Paul Hennessy | LightRocket | Getty Images

Private payrolls growth increased at a faster rate than expected in June thanks to a burst in hiring for the hospitality sector, ADP reported Wednesday.

The gain of 692,000 was well above the 550,000 Dow Jones estimate though it fell short of May's 886,000. In one bit of bad news for the jobs market, the May count was revised down sharply from the initially reported 978,000, though that still left it as the best month since September 2020.

From an industry standpoint, the biggest hiring gain came from the 332,000 pickup in leisure and hospitality. The sector, which includes bars, restaurants, hotels and other related businesses, took the hardest hit from the Covid-19 pandemic but has shown strong gains during the economic reopening.

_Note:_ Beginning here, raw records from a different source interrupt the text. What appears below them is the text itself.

@[simp] theorem completeAt_frame (s : State) (n : Nat) :
    (completeAt n s).pending = s.pending ∧ (completeAt n s).clock = s.clock ∧ (completeAt n s).step = s.step
      ∧ (completeAt n s).loader = s.loader ∧ (completeAt n s).cfg = s.cfg ∧ (completeAt n s).listen = s.listen
      ∧ (completeAt n s).line = s.line ∧ (completeAt n s).peers = s.peers ∧ (completeAt n s).w.tr = s.w.tr
      ∧ (completeAt n s).w.env = s.w.env ∧ (completeAt n s).w.seq.wind = s.w.seq.wind
      ∧ (completeAt n s).w.seq.leg = s.w.seq.leg ∧ (completeAt n s).w.seq.lockout = s.w.seq.lockout
      ∧ (completeAt n s).w.seq.overwind = s.w.seq.overwind ∧ (completeAt n s).w.seq.permit = s.w.seq.permit
      ∧ (completeAt n s).w.seq.seqCounter = s.w.seq.seqCounter ∧ (completeAt n s).w.seq.markCount = s.w.seq.markCount
      ∧ (completeAt n s).w.seq.slot = s.w.seq.slot ∧ (completeAt n s).w.seq.custodian = s.w.seq.custodian
      ∧ (completeAt n s).w.seq.last = s.w.seq.last ∧ (completeAt n s).w.seq.releaseHold = s.w.seq.releaseHold
      ∧ (completeAt n s).w.seq.restoration = s.w.seq.restoration ∧ (completeAt n s).w.seq.parked = s.w.seq.parked
      ∧ (completeAt n s).w.seq.record = s.w.seq.record ∧ (completeAt n s).w.seq.survey = s.w.seq.survey
      ∧ (completeAt n s).w.seq.motionTimer = s.w.seq.motionTimer ∧ (completeAt n s).w.flt = s.w.flt
      ∧ (completeAt n s).w.panel = s.w.panel ∧ (completeAt n s).w.drive = s.w.drive
      ∧ (completeAt n s).w.sampleTimer = s.w.sampleTimer ∧ (completeAt n s).l = s.l ∧ (completeAt n s).k = s.k
      ∧ (completeAt n s).pins = s.pins :=
  ⟨rfl, rfl, rfl, rfl, rfl, rfl, rfl, rfl, rfl, rfl, rfl, rfl, rfl, rfl, rfl, rfl, rfl, rfl, rfl, rfl, rfl, rfl, rfl,
    rfl, rfl, rfl, rfl, rfl, rfl, rfl, rfl, rfl, rfl⟩

@[simp] theorem setWind_frame (s : State) (w : WindState) :
    (setWind w s).pending = s.pending ∧ (setWind w s).clock = s.clock ∧ (setWind w s).step = s.step
      ∧ (setWind w s).loader = s.loader ∧ (setWind w s).cfg = s.cfg ∧ (setWind w s).listen = s.listen
      ∧ (setWind w s).line = s.line ∧ (setWind w s).peers = s.peers ∧ (setWind w s).w.tr.n = s.w.tr.n
      ∧ (setWind w s).w.tr.nSample = s.w.tr.nSample ∧ (setWind w s).w.tr.origin = s.w.tr.origin
      ∧ (setWind w s).w.tr.x = s.w.tr.x ∧ (setWind w s).w.tr.v = s.w.tr.v ∧ (setWind w s).w.tr.dir = s.w.tr.dir
      ∧ (setWind w s).w.tr.cls = s.w.tr.cls
      ∧ (setWind w s).w.tr.clsSample = s.w.tr.clsSample ∧ (setWind w s).w.tr.k = s.w.tr.k
      ∧ (setWind w s).w.tr.history = s.w.tr.history ∧ (setWind w s).w.tr.learned = s.w.tr.learned
      ∧ (setWind w s).w.tr.validated = s.w.tr.validated ∧ (setWind w s).w.tr.window = s.w.tr.window
      ∧ (setWind w s).w.env.ceiling = s.w.env.ceiling ∧ (setWind w s).w.env.zones = s.w.env.zones
      ∧ (setWind w s).w.env.applied = s.w.env.applied
      ∧ (setWind w s).w.env.refSpeed = s.w.env.refSpeed ∧ (setWind w s).w.env.refDir = s.w.env.refDir
      ∧ (setWind w s).w.env.phase = s.w.env.phase ∧ (setWind w s).w.seq.lockout = s.w.seq.lockout
      ∧ (setWind w s).w.seq.overwind = s.w.seq.overwind ∧ (setWind w s).w.seq.permit = s.w.seq.permit
      ∧ (setWind w s).w.seq.list = s.w.seq.list ∧ (setWind w s).w.seq.seqCounter = s.w.seq.seqCounter
      ∧ (setWind w s).w.seq.markCount = s.w.seq.markCount ∧ (setWind w s).w.seq.slot = s.w.seq.slot
      ∧ (setWind w s).w.seq.custodian = s.w.seq.custodian ∧ (setWind w s).w.seq.last = s.w.seq.last
      ∧ (setWind w s).w.seq.releaseHold = s.w.seq.releaseHold ∧ (setWind w s).w.seq.restoration = s.w.seq.restoration
      ∧ (setWind w s).w.seq.record = s.w.seq.record ∧ (setWind w s).w.seq.survey = s.w.seq.survey
      ∧ (setWind w s).w.seq.motionTimer = s.w.seq.motionTimer ∧ (setWind w s).w.flt = s.w.flt
      ∧ (setWind w s).w.panel = s.w.panel ∧ (setWind w s).w.drive = s.w.drive
      ∧ (setWind w s).w.sampleTimer = s.w.sampleTimer ∧ (setWind w s).l = s.l ∧ (setWind w s).k = s.k
      ∧ (setWind w s).pins = s.pins :=
  ⟨rfl, rfl, rfl, rfl, rfl, rfl, rfl, rfl, rfl, rfl, rfl, rfl, rfl, rfl, rfl, rfl, rfl, rfl, rfl, rfl, rfl, rfl, rfl,
    rfl, rfl, rfl, rfl, rfl, rfl, rfl, rfl, rfl, rfl, rfl, rfl, rfl, rfl, rfl, rfl, rfl, rfl, rfl, rfl, rfl, rfl,
    rfl, rfl, rfl⟩

@[simp] theorem sendTelegram_frame (s : State) :
    (sendTelegram s).pending = s.pending ∧ (sendTelegram s).clock = s.clock ∧ (sendTelegram s).step = s.step
      ∧ (sendTelegram s).loader = s.loader ∧ (sendTelegram s).cfg = s.cfg ∧ (sendTelegram s).listen = s.listen
      ∧ (sendTelegram s).line = s.line ∧ (sendTelegram s).peers = s.peers ∧ (sendTelegram s).w.tr = s.w.tr
      ∧ (sendTelegram s).w.env = s.w.env ∧ (sendTelegram s).w.seq = s.w.seq ∧ (sendTelegram s).w.flt = s.w.flt
      ∧ (sendTelegram s).w.panel = s.w.panel ∧ (sendTelegram s).w.sampleTimer = s.w.sampleTimer
      ∧ (sendTelegram s).l = s.l ∧ (sendTelegram s).k = s.k ∧ (sendTelegram s).pins = s.pins :=
  ⟨rfl, rfl, rfl, rfl, rfl, rfl, rfl, rfl, rfl, rfl, rfl, rfl, rfl, rfl, rfl, rfl, rfl⟩

@[simp] theorem markSurveyFailed_frame (s : State) (o : SurveyOutcome) (f : Option (Nat × Conv)) :
    (markSurveyFailed o f s).pending = s.pending ∧ (markSurveyFailed o f s).clock = s.clock
      ∧ (markSurveyFailed o f s).step = s.step ∧ (markSurveyFailed o f s).loader = s.loader
      ∧ (markSurveyFailed o f s).cfg = s.cfg ∧ (markSurveyFailed o f s).listen = s.listen
      ∧ (markSurveyFailed o f s).line = s.line ∧ (markSurveyFailed o f s).peers = s.peers
      ∧ (markSurveyFailed o f s).w.tr.n = s.w.tr.n ∧ (markSurveyFailed o f s).w.tr.nSample = s.w.tr.nSample
      ∧ (markSurveyFailed o f s).w.tr.origin = s.w.tr.origin ∧ (markSurveyFailed o f s).w.tr.x = s.w.tr.x
      ∧ (markSurveyFailed o f s).w.tr.v = s.w.tr.v ∧ (markSurveyFailed o f s).w.tr.dir = s.w.tr.dir
      ∧ (markSurveyFailed o f s).w.tr.cls = s.w.tr.cls
      ∧ (markSurveyFailed o f s).w.tr.clsSample = s.w.tr.clsSample ∧ (markSurveyFailed o f s).w.tr.k = s.w.tr.k
      ∧ (markSurveyFailed o f s).w.tr.history = s.w.tr.history ∧ (markSurveyFailed o f s).w.tr.window = s.w.tr.window
      ∧ (markSurveyFailed o f s).w.env = s.w.env ∧ (markSurveyFailed o f s).w.seq.wind = s.w.seq.wind
      ∧ (markSurveyFailed o f s).w.seq.leg = s.w.seq.leg ∧ (markSurveyFailed o f s).w.seq.lockout = s.w.seq.lockout
      ∧ (markSurveyFailed o f s).w.seq.overwind = s.w.seq.overwind
      ∧ (markSurveyFailed o f s).w.seq.permit = s.w.seq.permit ∧ (markSurveyFailed o f s).w.seq.list = s.w.seq.list
      ∧ (markSurveyFailed o f s).w.seq.seqCounter = s.w.seq.seqCounter
      ∧ (markSurveyFailed o f s).w.seq.markCount = s.w.seq.markCount
      ∧ (markSurveyFailed o f s).w.seq.slot = s.w.seq.slot
      ∧ (markSurveyFailed o f s).w.seq.custodian = s.w.seq.custodian
      ∧ (markSurveyFailed o f s).w.seq.last = s.w.seq.last
      ∧ (markSurveyFailed o f s).w.seq.releaseHold = s.w.seq.releaseHold
      ∧ (markSurveyFailed o f s).w.seq.restoration = s.w.seq.restoration
      ∧ (markSurveyFailed o f s).w.seq.parked = s.w.seq.parked
      ∧ (markSurveyFailed o f s).w.seq.record = s.w.seq.record
      ∧ (markSurveyFailed o f s).w.seq.motionTimer = s.w.seq.motionTimer ∧ (markSurveyFailed o f s).w.flt = s.w.flt
      ∧ (markSurveyFailed o f s).w.panel = s.w.panel ∧ (markSurveyFailed o f s).w.drive = s.w.drive
      ∧ (markSurveyFailed o f s).w.sampleTimer = s.w.sampleTimer ∧ (markSurveyFailed o f s).l = s.l
      ∧ (markSurveyFailed o f s).k = s.k ∧ (markSurveyFailed o f s).pins = s.pins :=
  ⟨rfl, rfl, rfl, rfl, rfl, rfl, rfl, rfl, rfl, rfl, rfl, rfl, rfl, rfl, rfl, rfl, rfl, rfl, rfl, rfl, rfl, rfl, rfl,
    rfl, rfl, rfl, rfl, rfl, rfl, rfl, rfl, rfl, rfl, rfl, rfl, rfl, rfl, rfl, rfl, rfl, rfl, rfl, rfl⟩

@[simp] theorem prepare_frame (s : State) (g : Leg) (cs : List Call) :
    (prepare g cs s).pending = s.pending ∧ (prepare g cs s).clock = s.clock ∧ (prepare g cs s).step = s.step
      ∧ (prepare g cs s).loader = s.loader ∧ (prepare g cs s).cfg = s.cfg ∧ (prepare g cs s).listen = s.listen
      ∧ (prepare g cs s).line = s.line ∧ (prepare g cs s).peers = s.peers ∧ (prepare g cs s).w.tr.n = s.w.tr.n
      ∧ (prepare g cs s).w.tr.nSample = s.w.tr.nSample ∧ (prepare g cs s).w.tr.origin = s.w.tr.origin
      ∧ (prepare g cs s).w.tr.x = s.w.tr.x ∧ (prepare g cs s).w.tr.v = s.w.tr.v
      ∧ (prepare g cs s).w.tr.dir = s.w.tr.dir ∧ (prepare g cs s).w.tr.cls = s.w.tr.cls
      ∧ (prepare g cs s).w.tr.clsSample = s.w.tr.clsSample
      ∧ (prepare g cs s).w.tr.k = s.w.tr.k ∧ (prepare g cs s).w.tr.history = s.w.tr.history
      ∧ (prepare g cs s).w.tr.learned = s.w.tr.learned ∧ (prepare g cs s).w.tr.validated = s.w.tr.validated
      ∧ (prepare g cs s).w.tr.window = s.w.tr.window ∧ (prepare g cs s).w.env.ceiling = s.w.env.ceiling
      ∧ (prepare g cs s).w.env.zones = s.w.env.zones
      ∧ (prepare g cs s).w.env.applied = s.w.env.applied ∧ (prepare g cs s).w.env.refSpeed = s.w.env.refSpeed
      ∧ (prepare g cs s).w.env.refDir = s.w.env.refDir ∧ (prepare g cs s).w.env.phase = s.w.env.phase
      ∧ (prepare g cs s).w.seq.lockout = s.w.seq.lockout ∧ (prepare g cs s).w.seq.overwind = s.w.seq.overwind
      ∧ (prepare g cs s).w.seq.list = s.w.seq.list ∧ (prepare g cs s).w.seq.seqCounter = s.w.seq.seqCounter
      ∧ (prepare g cs s).w.seq.markCount = s.w.seq.markCount ∧ (prepare g cs s).w.seq.custodian = s.w.seq.custodian
      ∧ (prepare g cs s).w.seq.last = s.w.seq.last ∧ (prepare g cs s).w.seq.releaseHold = s.w.seq.releaseHold
      ∧ (prepare g cs s).w.seq.restoration = s.w.seq.restoration ∧ (prepare g cs s).w.seq.record = s.w.seq.record
      ∧ (prepare g cs s).w.seq.survey = s.w.seq.survey ∧ (prepare g cs s).w.seq.motionTimer = s.w.seq.motionTimer
      ∧ (prepare g cs s).w.flt = s.w.flt ∧ (prepare g cs s).w.panel = s.w.panel
      ∧ (prepare g cs s).w.drive = s.w.drive ∧ (prepare g cs s).w.sampleTimer = s.w.sampleTimer
      ∧ (prepare g cs s).l = s.l ∧ (prepare g cs s).k = s.k ∧ (prepare g cs s).pins = s.pins :=
  ⟨rfl, rfl, rfl, rfl, rfl, rfl, rfl, rfl, rfl, rfl, rfl, rfl, rfl, rfl, rfl, rfl, rfl, rfl, rfl, rfl, rfl, rfl, rfl,
    rfl, rfl, rfl, rfl, rfl, rfl, rfl, rfl, rfl, rfl, rfl, rfl, rfl, rfl, rfl, rfl, rfl, rfl, rfl, rfl, rfl, rfl, rfl⟩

Education and health services also indicated strong gains, increasing by 123,000, while trade, transportation and utilities rose by 62,000 and professional and business services saw 53,000 hires.

On the goods-producing side, construction payrolls increased by 47,000 while manufacturing was up 19,000.

Overall, services provided the bulk of the job gains with 624,000, while goods producers added 68,000.

ADP chief economist Nela Richardson called the job gains “robust” with about three million hires this year, though that still leaves about 7 million who were working before the pandemic hit without jobs.

“Service providers, the hardest hit sector, continue to do the heavy lifting, with leisure and hospitality posting the strongest gain as businesses begin to reopen to full capacity across the country,” Richardson said.

Job gains again were evenly spread across industries by size. Companies with more than 500 workers added 240,000, while firms with 50-499 workers contributed 236,000 and small firms increased by 215,000, according to ADP, which compiles the report with Moody's Analytics.

The ADP report serves as a walk-up to the more closely watched nonfarm payrolls count that the Labor Department will release Friday.

Economist surveyed by Dow Jones expect a total payroll increase of 706,000, compared to May's 559,000. The unemployment rate is projected to drop to 5.6% from 5.8%. However, the ADP and Labor Department counts often vary widely.